### What is being asked
Using the entries that follow, write out the line containing "x with heldSegs", the line containing "let mine := y.heldSegs.filter", and every line between them, exactly and nothing else.

### Material to process
-- ==== Sys2Proof/Machine/Tether.lean ====
section
/-! DEFINITION. Commands of the Tether ports: packets received, requests, delay measurement, line slots (R132 to R157). -/

namespace Sys2Proof.Machine

/-! ### Segments (R136, R155, R156) -/

/-- What routing makes of a virtual channel: pixels, host, or discard (TPT.VC_ROUTE). -/
inductive VcUse
  | pixel | host | discard
  deriving DecidableEq, Repr

/-- The use of a VC of port p under registers read by `reg`: 2 counts for PIX_VC alone. -/
def vcUseBy (reg : Nat → W64) (p vc : Nat) : VcUse :=
  let r := fget (reg (a_TPT_VC_ROUTE p)) f_TPT_VC_ROUTE_ROUTE / 4 ^ vc % 4
  if r = 1 then .host else if r = 2 ∧ vc = fget (reg (a_TPT_CFG p)) f_TPT_CFG_PIX_VC then .pixel else .discard

/-- The use of a VC of port p for a line under its grant. -/
def Dev.vcUse (d : Dev) (c : CourseCtx) (p vc : Nat) : VcUse := vcUseBy (d.under c) p vc

/-- Every byte of a range has been received. -/
def covered (segs : List (Nat × List Byte)) (o n : Nat) : Bool := (List.range n).all (fun i => (segByte segs (o + i)).isSome)

/-- The line of an open slot: under the grant in force until its first pixel segment has come. -/
def Dev.slotDesc (d : Dev) (p : Nat) (s : Slot) : LineDesc := if s.segs.isEmpty then d.granted s.desc p else s.desc

/-- A pixel segment enters an open slot (R155). The first one of a line takes its place in the input store of each pipeline that the
port feeds (R160); the line is then one of the grant in force. -/
def Dev.pixelSeg (d : Dev) (p i : Nat) (s : Slot) (h data : List Byte) : Dev :=
  let s := { s with desc := d.slotDesc p s }
  let c := s.desc.ctx
  let o := leAt h 8 4
  if leAt h 14 1 ≠ d.cF c (a_TPT_CFG p) f_TPT_CFG_PIX_DT then d.inc (a_TPT_STAT2 p) f_TPT_STAT2_DT_MISMATCH
  else
    let size := d.lineBytes c p
    let kept := data.take (size - o)
    let dup := !kept.isEmpty && covered s.segs o kept.length
    let s' := { s with
      epoch := some (s.epoch.getD (BitVec.ofNat 16 (leAt h 12 2)))
      long := s.long || decide (size < o + data.length)
      last := if pktLast h then some (o + data.length) else s.last
      segs := if dup then s.segs else s.segs ++ [(o, kept)] }
    let d := if dup then d.inc (a_TPT_STAT1 p) f_TPT_STAT1_DUP_SEG else d
    let d := if s.segs.isEmpty then
        (d.pipesOf c p).foldl (fun d n => d.takeSlot n p s.desc) d
      else d
    d.setPort p { d.port p with slots := (d.port p).slots.set i s' }

/-- A segment of a VC routed to the host enters an open slot (R156). -/
def Dev.metaSeg (d : Dev) (p i : Nat) (s : Slot) (h data : List Byte) : Dev :=
  let vc := pktVc h
  let o := leAt h 8 4
  let mine := (s.meta_.filter (fun m => m.1 = vc)).map (fun m => (m.2.1, m.2.2.1))
  if covered mine o data.length then d.inc (a_TPT_STAT1 p) f_TPT_STAT1_DUP_SEG
  else d.setPort p { d.port p with slots := (d.port p).slots.set i { s with meta_ := s.meta_ ++ [(vc, o, data, pktLast h)] } }

/-- A device of a pair without authority numbers its own lines while the Ridge link is down and throughout a split (R457). -/
def Dev.shadowLines (d : Dev) : Bool :=
  d.isPartner && (!d.rdB a_RDG_STAT f_RDG_STAT_RIDGE_UP || d.rdB a_RDG_STAT f_RDG_STAT_SPLIT)

/-- A LINE_SEG is taken into port p: header h and payload. A VC routed to discard counts nothing (R156); where no slot says which
course's routing holds, it is the routing in force. -/
def Dev.takeSeg (d : Dev) (p : Nat) (h data : List Byte) : Dev :=
  let line := leAt h 4 4
  let x := d.port p
  match x.slots.findIdx? (fun s => s.desc.line % 2 ^ 32 = line) with
  | some i =>
    match x.slots[i]? with
    | none => d
    | some s =>
      match d.vcUse (d.slotDesc p s).ctx p (pktVc h) with
      | .pixel => d.pixelSeg p i s h data
      | .host => d.metaSeg p i s h data
      | .discard => d
  | none =>
    let late := match x.closedTo with
      | some m => line = m % 2 ^ 32 || serialBefore 32 line m
      | none => false
    let last := match d.wpu.lastLine with | some l => l.line | none => 0
    if d.shadowLines && 1 ≤ (line + 2 ^ 32 - last % 2 ^ 32) % 2 ^ 32 && (line + 2 ^ 32 - last % 2 ^ 32) % 2 ^ 32 ≤ 16 then
      d.setPort p { x with heldSegs := x.heldSegs ++ [(d.el, line, h ++ data)] }
    else if vcUseBy d.inForce p (pktVc h) = .discard then d
    else if late then d.inc (a_TPT_STAT1 p) f_TPT_STAT1_LATE_SEG
    else d.inc (a_TPT_STAT1 p) f_TPT_STAT1_ORPHAN

/-- The slot of a line opens on port p, and segments held for it are taken (R155, R457). -/
def Dev.openLine (d : Dev) (p : Nat) (x : LineDesc) (mons : List (Option Sample)) : Dev :=
  let d := d.openSlot p x mons
  let y := d.port p
  let mine := y.heldSegs.filter (fun s => s.2.1 = x.line % 2 ^ 32)
  let d := d.setPort p { y with heldSegs := y.heldSegs.filter (fun s => s.2.1 ≠ x.line % 2 ^ 32) }
  mine.foldl (fun d s => d.takeSeg p (s.2.2.take 16) (s.2.2.drop 16)) d

/-- The body of XSEG (R439): port, the segment's header, and from byte 32 its payload (log entry 20). -/
def xsegBody (p : Nat) (h data : List Byte) : List Byte := padTo (leBytes 4 p ++ slice h 0 16) 32 ++ data

/-- A LINE_SEG on a lane (R134, R135, R155); the donor of a port forwards its pixel segments (R449). -/
def Dev.lineSeg (d : Dev) (l : Nat) (pkt : List Byte) : Dev :=
  let p := l / 2
  if (d.lane l).step < 3 then d
  else if pktType pkt ≠ 0x10 || !pktFormOk pkt then d.malformed p
  else if !pktCrcOk pkt then d.inc (a_TPT_STAT0 p) f_TPT_STAT0_SEG_CRC
  else
    let h := slice pkt 0 16
    let d := d.takeSeg p h (pktPayload pkt)
    if (d.rdF a_RDG_XFWD f_RDG_XFWD_DONATED).testBit p && pktVc h = d.inF (a_TPT_CFG p) f_TPT_CFG_PIX_VC then
      d.ridge 0x91 (xsegBody p h (pktPayload pkt))
    else d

### Result
      d.setPort p { x with heldSegs := x.heldSegs ++ [(d.el, line, h ++ data)] }
    else if vcUseBy d.inForce p (pktVc h) = .discard then d
    else if late then d.inc (a_TPT_STAT1 p) f_TPT_STAT1_LATE_SEG
    else d.inc (a_TPT_STAT1 p) f_TPT_STAT1_ORPHAN

/-- The slot of a line opens on port p, and segments held for it are taken (R155, R457). -/
def Dev.openLine (d : Dev) (p : Nat) (x : LineDesc) (mons : List (Option Sample)) : Dev :=
  let d := d.openSlot p x mons
  let y := d.port p
  let mine := y.heldSegs.filter (fun s => s.2.1 = x.line % 2 ^ 32)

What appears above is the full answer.